Scan the listing beneath this sentence. Report each line with the word "ctxRoot".

INFORMATION SUPPLIED START

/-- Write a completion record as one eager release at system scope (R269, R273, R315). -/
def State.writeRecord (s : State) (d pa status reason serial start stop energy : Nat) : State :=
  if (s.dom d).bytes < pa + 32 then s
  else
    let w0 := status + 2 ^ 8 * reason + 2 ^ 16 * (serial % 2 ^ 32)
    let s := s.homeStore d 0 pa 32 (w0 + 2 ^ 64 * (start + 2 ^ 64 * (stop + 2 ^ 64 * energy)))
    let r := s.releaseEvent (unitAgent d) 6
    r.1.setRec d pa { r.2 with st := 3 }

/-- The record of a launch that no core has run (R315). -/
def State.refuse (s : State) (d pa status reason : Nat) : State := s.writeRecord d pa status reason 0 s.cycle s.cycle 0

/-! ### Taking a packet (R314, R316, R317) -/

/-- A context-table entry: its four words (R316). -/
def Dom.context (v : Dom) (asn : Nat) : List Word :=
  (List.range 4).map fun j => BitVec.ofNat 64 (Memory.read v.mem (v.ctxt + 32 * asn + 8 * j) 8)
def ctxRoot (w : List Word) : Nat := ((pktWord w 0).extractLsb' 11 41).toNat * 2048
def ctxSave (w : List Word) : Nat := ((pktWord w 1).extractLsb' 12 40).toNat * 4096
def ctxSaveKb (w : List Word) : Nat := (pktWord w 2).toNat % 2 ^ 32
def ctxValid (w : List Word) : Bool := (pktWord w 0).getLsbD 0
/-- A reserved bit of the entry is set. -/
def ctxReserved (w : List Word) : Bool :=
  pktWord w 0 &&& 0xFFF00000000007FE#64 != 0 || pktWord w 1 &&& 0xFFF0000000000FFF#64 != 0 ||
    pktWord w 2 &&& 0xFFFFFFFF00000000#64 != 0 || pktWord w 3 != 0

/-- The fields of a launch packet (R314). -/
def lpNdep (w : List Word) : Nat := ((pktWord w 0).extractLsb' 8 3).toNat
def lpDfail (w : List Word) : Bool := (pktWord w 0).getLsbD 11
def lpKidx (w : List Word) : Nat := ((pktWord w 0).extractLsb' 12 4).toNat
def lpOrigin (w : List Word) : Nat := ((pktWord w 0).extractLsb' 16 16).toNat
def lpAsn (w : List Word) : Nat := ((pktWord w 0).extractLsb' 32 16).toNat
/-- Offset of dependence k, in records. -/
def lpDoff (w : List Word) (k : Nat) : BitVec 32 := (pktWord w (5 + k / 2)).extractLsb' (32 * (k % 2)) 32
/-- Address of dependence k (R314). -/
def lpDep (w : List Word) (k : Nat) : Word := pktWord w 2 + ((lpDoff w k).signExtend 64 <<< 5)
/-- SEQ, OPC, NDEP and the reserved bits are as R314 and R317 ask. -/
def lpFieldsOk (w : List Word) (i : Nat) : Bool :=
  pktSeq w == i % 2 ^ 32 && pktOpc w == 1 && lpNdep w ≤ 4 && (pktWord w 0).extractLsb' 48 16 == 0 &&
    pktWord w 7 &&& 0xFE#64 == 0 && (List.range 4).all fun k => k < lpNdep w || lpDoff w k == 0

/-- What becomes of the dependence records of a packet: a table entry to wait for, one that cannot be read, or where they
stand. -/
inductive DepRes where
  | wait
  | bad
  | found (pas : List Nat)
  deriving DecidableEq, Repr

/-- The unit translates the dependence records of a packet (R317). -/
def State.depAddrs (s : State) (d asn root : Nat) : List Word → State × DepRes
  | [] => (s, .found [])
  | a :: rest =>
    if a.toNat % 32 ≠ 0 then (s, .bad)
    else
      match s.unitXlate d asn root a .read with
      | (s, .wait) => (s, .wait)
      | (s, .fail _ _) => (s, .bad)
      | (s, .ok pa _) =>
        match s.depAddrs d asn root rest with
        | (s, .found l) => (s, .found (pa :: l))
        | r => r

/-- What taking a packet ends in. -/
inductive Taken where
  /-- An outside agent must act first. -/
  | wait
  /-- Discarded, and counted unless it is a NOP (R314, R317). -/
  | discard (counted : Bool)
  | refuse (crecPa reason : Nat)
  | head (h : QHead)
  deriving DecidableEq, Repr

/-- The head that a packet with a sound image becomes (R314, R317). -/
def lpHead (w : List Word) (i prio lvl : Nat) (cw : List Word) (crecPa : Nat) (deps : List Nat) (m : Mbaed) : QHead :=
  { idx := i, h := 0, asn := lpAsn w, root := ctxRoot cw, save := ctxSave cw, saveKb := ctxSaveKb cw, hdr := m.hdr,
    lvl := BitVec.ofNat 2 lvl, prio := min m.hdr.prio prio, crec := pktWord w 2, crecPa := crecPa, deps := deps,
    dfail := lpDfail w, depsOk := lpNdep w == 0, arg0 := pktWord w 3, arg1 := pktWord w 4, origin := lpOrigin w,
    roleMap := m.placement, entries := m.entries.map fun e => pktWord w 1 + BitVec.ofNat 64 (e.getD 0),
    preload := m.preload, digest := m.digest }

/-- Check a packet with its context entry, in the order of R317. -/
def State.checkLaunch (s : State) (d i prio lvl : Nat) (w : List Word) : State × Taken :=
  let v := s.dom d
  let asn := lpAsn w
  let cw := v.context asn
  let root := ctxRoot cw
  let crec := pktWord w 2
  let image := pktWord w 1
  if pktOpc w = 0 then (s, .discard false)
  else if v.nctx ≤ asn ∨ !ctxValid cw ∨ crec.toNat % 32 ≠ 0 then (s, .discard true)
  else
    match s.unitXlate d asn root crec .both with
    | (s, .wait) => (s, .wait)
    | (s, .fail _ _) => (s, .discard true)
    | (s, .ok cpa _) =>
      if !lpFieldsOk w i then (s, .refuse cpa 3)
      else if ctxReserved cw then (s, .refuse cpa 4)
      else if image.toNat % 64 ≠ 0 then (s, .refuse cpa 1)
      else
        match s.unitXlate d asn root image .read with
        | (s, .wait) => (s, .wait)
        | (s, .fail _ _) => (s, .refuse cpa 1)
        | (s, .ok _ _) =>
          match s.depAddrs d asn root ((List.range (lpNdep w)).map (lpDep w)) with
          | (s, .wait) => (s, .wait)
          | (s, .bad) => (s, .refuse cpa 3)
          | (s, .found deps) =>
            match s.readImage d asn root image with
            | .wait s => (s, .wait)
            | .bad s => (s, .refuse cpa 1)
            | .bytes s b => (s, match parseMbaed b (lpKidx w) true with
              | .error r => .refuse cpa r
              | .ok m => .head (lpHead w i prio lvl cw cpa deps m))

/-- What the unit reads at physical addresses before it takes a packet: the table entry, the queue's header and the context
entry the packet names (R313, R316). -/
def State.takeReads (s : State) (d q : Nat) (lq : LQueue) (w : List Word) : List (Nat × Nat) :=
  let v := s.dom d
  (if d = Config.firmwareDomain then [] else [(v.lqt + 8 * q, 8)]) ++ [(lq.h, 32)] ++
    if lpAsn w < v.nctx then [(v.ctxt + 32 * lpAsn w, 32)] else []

INFORMATION SUPPLIED END

* [TASK RESULT]
def ctxRoot (w : List Word) : Nat := ((pktWord w 0).extractLsb' 11 41).toNat * 2048
  { idx := i, h := 0, asn := lpAsn w, root := ctxRoot cw, save := ctxSave cw, saveKb := ctxSaveKb cw, hdr := m.hdr,
  let root := ctxRoot cw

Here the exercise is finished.